Every manager has his or her own style for supervising their employees. Some prefer a hands-off, honor system that assumes their employees are doing the best work possible. The thinking goes happy employees feel trusted, work hard and don’t need to be micromanaged. Maybe they take an extra 10 minutes for lunch. So long as they’re getting the job done, isn’t that what really matters? Others advocate for a more vigilant approach by using GPS and other technologies to limit ‘goof time,’ as one McKinsey & Company consultant put it earlier this year at Field Service 2011. Who’s to say which approach works best. When it comes to managing technicians in the field, a one-size-fits-all approach doesn’t work.
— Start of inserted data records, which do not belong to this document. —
-- ==== Sys2Proof/Laws/MemFormSystem.lean ====
section
/-! SUPPORT. Laws/MemFormSystem.lean: the system registers, frames, migration, launches and preemption keep the canonical form of the memory. -/

namespace Sys2Proof.Machine

theorem wf_State_putCoreReg {s : State} {c : Nat} {pair : Nat × Nat} {n : Nat} {x : W64} (h_s : MemWf s) :
    MemWf (State.putCoreReg s c pair n x) := by
  unfold State.putCoreReg
  try dsimp only
  repeat' first
    | with_reducible assumption
    | with_reducible first | apply wf_State_modCore | apply wf_State_noteParts | apply wf_State_putReg
    | refine wf_fst (by with_reducible assumption) ?_
    | split
    | dsimp only
    | with_reducible apply wf_mk

theorem wf_State_putReg {s : State} {c n : Nat} {x : W64} (h_s : MemWf s) :
    MemWf (State.putReg s c n x) := by
  unfold State.putReg
  try dsimp only
  repeat' first
    | with_reducible assumption
    | with_reducible first | apply wf_State_modCur | apply wf_State_modParty | apply wf_State_putCoreReg
    | refine OptWf.some_inv (by with_reducible assumption) ?_
    | intro _
    | split
    | dsimp only
    | with_reducible apply wf_mk

theorem wf_execSysr {sw : Bool} {d a : SReg} {n : BitVec 12} {s : State} (h_s : MemWf s) :
    OutWf (execSysr sw d a n s) := by
  unfold execSysr
  try dsimp only
  repeat' first
    | with_reducible assumption
    | with_reducible first | apply wf_State_loadS | apply wf_issue
    | refine OptWf.some_inv (by with_reducible assumption) ?_
    | intro _
    | split
    | dsimp only
    | with_reducible apply wf_mk
    | constructor

theorem wf_syswBody {d a : SReg} {n : Nat} {f : State → Nat → W64 → Eff} {s : State} (h_f : ∀ y0 y1 y2, MemWf y0 → EffWf (f y0 y1 y2)) (h_s : MemWf s) :
    EffWf (syswBody d a n f s) := by
  unfold syswBody
  try dsimp only
  repeat' first
    | with_reducible assumption
    | with_reducible apply h_f
    | refine OptWf.some_inv (by with_reducible assumption) ?_
    | intro _
    | split
    | dsimp only
    | with_reducible apply wf_mk
    | constructor

theorem wf_execSysw {sw : Bool} {d a : SReg} {n : BitVec 12} {s : State} (h_s : MemWf s) :
    OutWf (execSysw sw d a n s) := by
  unfold execSysw
  try dsimp only
  repeat' first | with_reducible assumption | with_reducible first | apply wf_State_putReg | apply wf_issue | apply wf_syswBody | intro _ | dsimp only | constructor

theorem wf_execUreg {sw : Bool} {d a : SReg} {i : SReg} {s : State} (h_s : MemWf s) :
    OutWf (execUreg sw d a i s) := by
  unfold execUreg
  try dsimp only
  repeat' first
    | with_reducible assumption
    | with_reducible first | apply wf_State_modCur | apply wf_issue | apply wf_syswBody
    | intro _
    | dsimp only
    | with_reducible apply wf_mk
    | constructor

theorem wf_execWincfg {sw : Bool} {d a : SReg} {w : Fin 11} {s : State} (h_s : MemWf s) :
    OutWf (execWincfg sw d a w s) := by
  unfold execWincfg
  try dsimp only
  repeat' first | with_reducible assumption | with_reducible first | apply wf_State_putCoreReg | apply wf_issue | apply wf_syswBody | intro _ | dsimp only | constructor

theorem wf_execTrcctl {sw : Bool} {d a : SReg} {s : State} (h_s : MemWf s) :
    OutWf (execTrcctl sw d a s) := by
  unfold execTrcctl
  try dsimp only
  repeat' first
    | with_reducible assumption
    | with_reducible first | apply wf_State_putCoreReg | apply wf_State_traceSelf | apply wf_issue | apply wf_retireCore | apply wf_syswBody
    | intro _
    | dsimp only
    | constructor

theorem wf_execNring {sw : Bool} {d a : SReg} {s : State} (h_s : MemWf s) :
    OutWf (execNring sw d a s) := by
  unfold execNring
  try dsimp only
  repeat' first | with_reducible assumption | with_reducible first | apply wf_State_modParty | apply wf_issue | apply wf_syswBody | intro _ | dsimp only | constructor

theorem wf_State_markTrapped {s : State} {unit : Nat} (h_s : MemWf s) :
    MemWf (State.markTrapped s unit) := by
  unfold State.markTrapped
  try dsimp only
  repeat' first | with_reducible assumption | refine OptWf.some_inv (by with_reducible assumption) ?_ | intro _ | split | dsimp only | with_reducible apply wf_mk

theorem wf_State_resetRecord {s : State} {c i : Nat} (h_s : MemWf (s)) :
    MemWf (State.resetRecord s c i) := by
  unfold State.resetRecord
  try dsimp only
  repeat' first
    | with_reducible assumption
    | with_reducible first | apply wf_State_errSlot | apply wf_State_useFree
    | dsimp only
    | with_reducible apply wf_mk

theorem wf_State_endAt {s : State} {c i : Nat} (h_s : MemWf s) :
    MemWf (State.endAt s c i) := by
  unfold State.endAt
  try dsimp only
  repeat' first
    | with_reducible assumption
    | with_reducible first | apply wf_State_abortRegionAt | apply wf_State_endTask | apply wf_State_markTrapped | apply wf_State_modSlot
    | intro _
    | split
    | dsimp only
    | with_reducible apply wf_mk

theorem wf_State_resetMalt {s : State} {c : Nat} (h_s : MemWf s) :
    MemWf (State.resetMalt s c) := by
  unfold State.resetMalt
  try dsimp only
  repeat' first
    | with_reducible assumption
    | with_reducible first | apply wf_State_drawDue | apply wf_State_endAt | apply wf_State_modCore | apply wf_State_resetRecord | apply wf_foldl
    | intro _
    | split
    | dsimp only
    | with_reducible apply wf_mk

theorem wf_execMcrst {sw : Bool} {d a : SReg} {s : State} (h_s : MemWf s) :
    OutWf (execMcrst sw d a s) := by
  unfold execMcrst
  try dsimp only
  repeat' first
    | with_reducible assumption
    | with_reducible first | apply wf_State_pollAgain | apply wf_State_resetMalt | apply wf_issue | apply wf_syswBody | apply wf_foldl
    | intro _
    | split
    | dsimp only
    | constructor

theorem wf_State_modFrameWord {s : State} {f i : Nat} {g : W64 → W64} (h_s : MemWf s) :
    MemWf (State.modFrameWord s f i g) := by
  unfold State.modFrameWord
  try dsimp only
  repeat' first | with_reducible assumption | with_reducible apply wf_State_putFrameWord | intro _ | dsimp only

theorem wf_State_setAnchor {s : State} {h x : Nat} (h_s : MemWf s) :
    MemWf (State.setAnchor s h x) := by
  unfold State.setAnchor
  try dsimp only
  repeat' first | with_reducible assumption | with_reducible apply wf_State_putBytes | dsimp only

theorem wf_State_setLink {s : State} {f side link : Nat} (h_s : MemWf s) :
    MemWf (State.setLink s f side link) := by
  unfold State.setLink
  try dsimp only
  repeat' first | with_reducible assumption | with_reducible apply wf_State_modFrameWord | intro _ | split | dsimp only

theorem wf_State_chainPush {s : State} {h f side : Nat} (h_s : MemWf s) :
    MemWf (State.chainPush s h f side) := by
  unfold State.chainPush
  try dsimp only
  repeat' first | with_reducible assumption | with_reducible first | apply wf_State_setAnchor | apply wf_State_setLink | split | dsimp only

theorem wf_State_unchain {s : State} {h f side : Nat} (h_s : MemWf s) :
    MemWf (State.unchain s h f side) := by
  unfold State.unchain
  try dsimp only
  repeat' first
    | with_reducible assumption
    | with_reducible first | apply wf_State_setAnchor | apply wf_State_setLink
    | refine OptWf.some_inv (by with_reducible assumption) ?_
    | intro _
    | split
    | dsimp only
    | with_reducible apply wf_mk

theorem wf_State_evictWatches {s : State} {p f : Nat} (h_s : MemWf s) :
    MemWf (State.evictWatches s p f) := by
  unfold State.evictWatches
  try dsimp only
  repeat' first | with_reducible assumption | intro _ | dsimp only | with_reducible apply wf_mk

theorem wf_State_dropRegistered {s : State} {p f : Nat} (h_s : MemWf s) :
    MemWf (State.dropRegistered s p f) := by
  unfold State.dropRegistered
  try dsimp only
  repeat' first | with_reducible assumption | with_reducible apply wf_State_modParty | intro _ | dsimp only | with_reducible apply wf_mk

theorem wf_State_removeRights {s : State} {p f : Nat} (h_s : MemWf s) :
    MemWf (State.removeRights s p f) := by
  unfold State.removeRights
  try dsimp only
  repeat' first
    | with_reducible assumption
    | with_reducible first | apply wf_State_abortTags | apply wf_State_dropHolds | apply wf_State_dropRegistered | apply wf_State_evictWatches | apply wf_State_shootdown | apply wf_State_writeBackAll
    | intro _
    | split
    | dsimp only

theorem wf_State_removeAll {s : State} {p : Nat} {fs : List Nat} (h_s : MemWf s) :
    MemWf (State.removeAll s p fs) := by
  unfold State.removeAll
  try dsimp only
  repeat' first | with_reducible assumption | with_reducible first | apply wf_State_removeRights | apply wf_State_wakeAll | apply wf_foldl | intro _ | dsimp only

theorem wf_State_reseal {s : State} {f p : Nat} (h_s : MemWf s) :
    MemWf (State.reseal s f p) := by
  unfold State.reseal
  try dsimp only
  repeat' first
    | with_reducible assumption
    | with_reducible first | apply wf_State_sealAs | apply wf_foldl
    | intro _
    | split
    | dsimp only
    | with_reducible apply wf_mk

theorem wf_State_zeroFrame {s : State} {f k : Nat} (h_s : MemWf s) :
    MemWf (State.zeroFrame s f k) := by
  unfold State.zeroFrame
  try dsimp only
  repeat' first
    | with_reducible assumption
    | with_reducible first | apply wf_State_conflictWrite | apply wf_State_sealAs | apply wf_State_zeroRange | apply wf_foldl
    | intro _
    | dsimp only
    | with_reducible apply wf_mk

theorem wf_setWord0 {s : State} {fs : List Nat} {g : W64 → W64} (h_s : MemWf s) :
    MemWf (setWord0 s fs g) := by
  unfold setWord0
  try dsimp only
  repeat' first | with_reducible assumption | with_reducible first | apply wf_State_modFrameWord | apply wf_foldl | intro _ | dsimp only
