theorem wf_execStorageOpen {s : State} (h_s : MemWf s) :
    OutWf (execStorageOpen s) := by
  unfold execStorageOpen
  try dsimp only
  repeat' first
    | with_reducible assumption
    | with_reducible first | apply wf_State_again | apply wf_State_reach | apply wf_State_readLong | apply wf_State_setStoWin | apply wf_answer
    | refine ReachWf.found_inv (by with_reducible assumption) ?_
    | refine ReachWf.no_inv (by with_reducible assumption) ?_
    | refine ReachWf.wait_inv (by with_reducible assumption) ?_
    | refine GotWf.ok_inv (by with_reducible assumption) ?_
    | refine GotWf.no_inv (by with_reducible assumption) ?_
    | refine GotWf.wait_inv (by with_reducible assumption) ?_
    | refine OptWf.some_inv (by with_reducible assumption) ?_
    | split
    | dsimp only
    | with_reducible apply wf_mk
    | constructor

theorem wf_execStorageClose {s : State} (h_s : MemWf s) :
    OutWf (execStorageClose s) := by
  unfold execStorageClose
  try dsimp only
  repeat' first
    | with_reducible assumption
    | with_reducible first | apply wf_State_setStoWin | apply wf_answer
    | refine OptWf.some_inv (by with_reducible assumption) ?_
    | split
    | dsimp only
    | with_reducible apply wf_mk
    | constructor

theorem wf_State_portAccess {s : State} {ag : Agent} {party asid va n : Nat} {wr : Option (List Byte)} (h_s : MemWf s) :
    PortEndWf (State.portAccess s ag party asid va n wr) := by
  unfold State.portAccess
  try dsimp only
  repeat' first
    | with_reducible assumption
    | with_reducible first | apply wf_State_reach | apply wf_State_readAt | apply wf_State_writeAt
    | refine wf_fst (by with_reducible assumption) ?_
    | refine ReachWf.found_inv (by with_reducible assumption) ?_
    | refine ReachWf.no_inv (by with_reducible assumption) ?_
    | refine ReachWf.wait_inv (by with_reducible assumption) ?_
    | split
    | dsimp only
    | with_reducible apply wf_mk
    | constructor

theorem wf_State_windowAccess {s : State} {w o n : Nat} {wr : Option (List Byte)} (h_s : MemWf s) :
    PortEndWf (State.windowAccess s w o n wr) := by
  unfold State.windowAccess
  try dsimp only
  repeat' first
    | with_reducible assumption
    | with_reducible apply wf_State_portAccess
    | refine PortEndWf.refused_inv (by with_reducible assumption) ?_
    | refine OptWf.some_inv (by with_reducible assumption) ?_
    | split
    | dsimp only
    | with_reducible apply wf_mk
    | constructor

theorem wf_State_lockedAccess {s : State} {p : Nat} {bus : W64} {tag : Nat} {a : AtMsg} (h_s : MemWf (s)) :
    PortEndWf (State.lockedAccess s p bus tag a) := by
  unfold State.lockedAccess
  try dsimp only
  repeat' first
    | with_reducible assumption
    | with_reducible first | apply wf_State_postAtomic | apply wf_State_reach
    | refine ReachWf.found_inv (by with_reducible assumption) ?_
    | refine ReachWf.no_inv (by with_reducible assumption) ?_
    | refine ReachWf.wait_inv (by with_reducible assumption) ?_
    | split
    | dsimp only
    | with_reducible apply wf_mk
    | constructor

theorem wf_State_inboxWrite {s : State} {p : Nat} {bus : W64} {bs : List Byte} (h_s : MemWf s) :
    PortEndWf (State.inboxWrite s p bus bs) := by
  unfold State.inboxWrite
  try dsimp only
  repeat' first
    | with_reducible assumption
    | with_reducible first | apply wf_State_sendKind0
    | split
    | dsimp only
    | with_reducible apply wf_mk
    | constructor

theorem wf_State_busAccess {s : State} {p : Nat} {bus : W64} {n : Nat} {wr : Option (List Byte)} (h_s : MemWf s) :
    PortEndWf (State.busAccess s p bus n wr) := by
  unfold State.busAccess
  try dsimp only
  repeat' first
    | with_reducible assumption
    | with_reducible first | apply wf_State_hubWrite | apply wf_State_inboxWrite | apply wf_State_portAccess | apply wf_State_windowAccess
    | refine OptWf.some_inv (by with_reducible assumption) ?_
    | split
    | dsimp only
    | with_reducible apply wf_mk
    | constructor

theorem wf_State_portHold {s : State} {row : Instr} {e : Ev} (h_s : MemWf s) :
    MemWf (State.portHold s row e) := by
  unfold State.portHold
  try dsimp only
  repeat' first | with_reducible assumption | with_reducible first | apply wf_State_addDue | apply wf_foldl | intro _ | split | dsimp only | with_reducible apply wf_mk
Coca-Cola Bottling Co, however, has taken a “Third Way” when it comes to managing its mobile workforce. According to ZDNet’s Eric Lai, Coca-Cola gave their salespeople iPads and actually encouraged them to download Angry Birds and other games. Their rationale? Employees take better care of the devices if they’re having fun with them. Plus, Angry Birds acted as gamified training, teaching employees how to use the iPad’s touchscreen. According to a Coca-Cola exec, the strategy actually worked.

This has implications for the rugged devices, too. Lai mentions an analyst who shares a story about an Australian company with more than 700 employees in the field. According to the analyst, the company first gave its employees rugged devices, but the devices kept coming back broken. So they switched to iPads, and virtually none were broken during the first year. The iPads may have been more delicate than their rugged predecessors, but employees enjoyed using them and treated them more delicately.

That’s not to say managers should encourage their mobile employees to spend endless hours playing Angry Birds or getting caught up on Facebook. It’s well-known that employee productivity plummets during March Madness, costing companies upwards $1.8 billion in lost productivity during the first week of the tournament alone. (Others claim those numbers are vastly exaggerated, and that the energy and emotion employees get from filling out a bracket and following the games can actually translate to increased energy at work.) Facebook and other social media sites are another usual suspect in wasted employee productivity. Computerworld cites a study by Nucleus Research that found companies that allow Facebook at work lose, on average, 1.5 percent in employee productivity.

But most of the existing research focuses on office-bound employees tethered to their PCs. It’s the early days of mobile workforces — or at least mobile workforce productivity studies — and the jury’s still out on whether granting mobile employees a few diversions pays off in happier, more productive employees who treat their devices more tenderly.

So far, though, it’s working for Coca-Cola.